## MATERIAL SHOWN
————————

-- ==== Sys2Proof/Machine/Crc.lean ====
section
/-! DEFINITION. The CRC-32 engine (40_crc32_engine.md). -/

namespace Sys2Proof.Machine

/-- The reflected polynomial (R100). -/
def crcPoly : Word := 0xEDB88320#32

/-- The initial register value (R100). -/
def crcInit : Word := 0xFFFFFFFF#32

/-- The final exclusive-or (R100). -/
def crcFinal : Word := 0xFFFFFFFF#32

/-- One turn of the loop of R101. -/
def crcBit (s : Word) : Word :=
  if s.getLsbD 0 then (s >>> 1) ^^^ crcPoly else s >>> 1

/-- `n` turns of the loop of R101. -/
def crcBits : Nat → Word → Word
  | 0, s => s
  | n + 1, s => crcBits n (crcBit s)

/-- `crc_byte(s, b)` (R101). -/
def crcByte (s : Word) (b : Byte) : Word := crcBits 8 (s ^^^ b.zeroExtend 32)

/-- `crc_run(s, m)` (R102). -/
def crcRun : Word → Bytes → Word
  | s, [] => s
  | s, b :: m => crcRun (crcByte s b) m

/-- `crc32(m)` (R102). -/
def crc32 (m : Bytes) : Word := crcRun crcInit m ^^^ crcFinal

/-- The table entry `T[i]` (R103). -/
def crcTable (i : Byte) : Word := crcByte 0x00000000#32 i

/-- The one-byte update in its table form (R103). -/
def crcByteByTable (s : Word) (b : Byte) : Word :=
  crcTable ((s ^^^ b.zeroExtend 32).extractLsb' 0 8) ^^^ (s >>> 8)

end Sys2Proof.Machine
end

————————

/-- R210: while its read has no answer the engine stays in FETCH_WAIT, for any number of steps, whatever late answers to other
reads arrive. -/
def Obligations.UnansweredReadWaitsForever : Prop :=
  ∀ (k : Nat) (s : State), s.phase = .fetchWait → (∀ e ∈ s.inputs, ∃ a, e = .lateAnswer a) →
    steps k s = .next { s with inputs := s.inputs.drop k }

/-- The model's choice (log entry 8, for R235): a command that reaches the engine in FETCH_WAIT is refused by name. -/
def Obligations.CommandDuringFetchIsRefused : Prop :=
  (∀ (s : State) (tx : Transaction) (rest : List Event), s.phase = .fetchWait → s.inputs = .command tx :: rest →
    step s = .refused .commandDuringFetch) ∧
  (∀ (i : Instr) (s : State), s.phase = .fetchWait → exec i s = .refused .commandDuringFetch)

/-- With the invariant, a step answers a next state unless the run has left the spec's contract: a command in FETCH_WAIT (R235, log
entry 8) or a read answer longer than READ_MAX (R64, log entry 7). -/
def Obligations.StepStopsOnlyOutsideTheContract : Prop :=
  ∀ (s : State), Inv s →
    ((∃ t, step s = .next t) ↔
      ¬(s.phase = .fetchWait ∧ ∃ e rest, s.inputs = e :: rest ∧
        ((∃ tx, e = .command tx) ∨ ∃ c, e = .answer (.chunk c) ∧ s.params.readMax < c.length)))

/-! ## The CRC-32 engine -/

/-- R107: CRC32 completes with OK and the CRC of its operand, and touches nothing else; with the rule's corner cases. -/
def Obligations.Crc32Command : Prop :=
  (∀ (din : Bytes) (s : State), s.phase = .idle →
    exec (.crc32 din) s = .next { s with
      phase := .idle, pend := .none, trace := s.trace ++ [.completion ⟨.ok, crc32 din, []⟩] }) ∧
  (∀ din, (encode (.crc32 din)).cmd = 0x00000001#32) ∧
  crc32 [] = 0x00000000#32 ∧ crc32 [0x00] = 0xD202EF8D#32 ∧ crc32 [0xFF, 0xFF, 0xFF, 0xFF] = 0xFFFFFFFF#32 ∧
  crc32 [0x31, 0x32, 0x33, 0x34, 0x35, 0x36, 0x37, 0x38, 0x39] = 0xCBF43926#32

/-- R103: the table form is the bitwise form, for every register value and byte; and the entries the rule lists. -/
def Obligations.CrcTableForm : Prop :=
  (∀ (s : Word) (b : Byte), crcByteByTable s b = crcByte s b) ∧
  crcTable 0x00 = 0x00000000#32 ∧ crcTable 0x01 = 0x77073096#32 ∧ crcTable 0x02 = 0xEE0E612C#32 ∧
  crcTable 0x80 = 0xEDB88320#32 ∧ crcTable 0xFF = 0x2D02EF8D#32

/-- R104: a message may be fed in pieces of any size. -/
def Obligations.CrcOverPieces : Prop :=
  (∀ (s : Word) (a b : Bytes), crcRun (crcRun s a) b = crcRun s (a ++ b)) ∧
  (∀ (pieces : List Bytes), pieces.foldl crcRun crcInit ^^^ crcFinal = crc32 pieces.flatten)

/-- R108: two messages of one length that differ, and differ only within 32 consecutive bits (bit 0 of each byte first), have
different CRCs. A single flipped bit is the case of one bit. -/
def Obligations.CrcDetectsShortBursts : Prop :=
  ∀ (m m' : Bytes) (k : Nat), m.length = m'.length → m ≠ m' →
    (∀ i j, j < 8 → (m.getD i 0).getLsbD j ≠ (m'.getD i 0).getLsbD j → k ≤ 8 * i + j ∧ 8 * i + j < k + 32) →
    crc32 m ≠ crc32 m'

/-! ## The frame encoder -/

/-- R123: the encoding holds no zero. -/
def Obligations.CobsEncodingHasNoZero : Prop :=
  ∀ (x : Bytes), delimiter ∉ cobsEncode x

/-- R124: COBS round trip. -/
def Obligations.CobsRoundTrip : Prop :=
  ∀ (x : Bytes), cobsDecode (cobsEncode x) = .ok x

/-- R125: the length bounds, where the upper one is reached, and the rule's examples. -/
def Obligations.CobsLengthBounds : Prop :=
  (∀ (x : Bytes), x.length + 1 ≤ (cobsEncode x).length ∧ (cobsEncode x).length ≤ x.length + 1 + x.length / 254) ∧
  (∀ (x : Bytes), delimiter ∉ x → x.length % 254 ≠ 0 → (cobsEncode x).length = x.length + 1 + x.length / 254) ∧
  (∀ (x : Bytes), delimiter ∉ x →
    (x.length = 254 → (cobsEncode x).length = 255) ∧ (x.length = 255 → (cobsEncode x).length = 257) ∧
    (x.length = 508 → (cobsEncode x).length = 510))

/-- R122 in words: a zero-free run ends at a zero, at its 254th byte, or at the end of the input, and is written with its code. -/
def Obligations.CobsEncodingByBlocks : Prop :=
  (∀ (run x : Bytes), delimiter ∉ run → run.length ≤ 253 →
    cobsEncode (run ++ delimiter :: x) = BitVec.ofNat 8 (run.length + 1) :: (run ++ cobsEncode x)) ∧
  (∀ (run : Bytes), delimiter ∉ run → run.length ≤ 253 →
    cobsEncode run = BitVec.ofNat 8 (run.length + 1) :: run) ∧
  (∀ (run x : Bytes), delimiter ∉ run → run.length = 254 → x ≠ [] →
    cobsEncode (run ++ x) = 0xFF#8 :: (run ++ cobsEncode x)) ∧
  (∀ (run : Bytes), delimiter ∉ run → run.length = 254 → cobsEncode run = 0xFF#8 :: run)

————————

## INSTRUCTIONS FOR THE TASK
Lines wanted from the listing above: the line with "-- ==== Sys2Proof/Machine/Crc.lean" up to and including the line with "turn of the loop of R101. -/". Please write them out exactly, adding nothing else.

## EXPECTED ANSWER
-- ==== Sys2Proof/Machine/Crc.lean ====
section
/-! DEFINITION. The CRC-32 engine (40_crc32_engine.md). -/

namespace Sys2Proof.Machine

/-- The reflected polynomial (R100). -/
def crcPoly : Word := 0xEDB88320#32

/-- The initial register value (R100). -/
def crcInit : Word := 0xFFFFFFFF#32

/-- The final exclusive-or (R100). -/
def crcFinal : Word := 0xFFFFFFFF#32

/-- One turn of the loop of R101. -/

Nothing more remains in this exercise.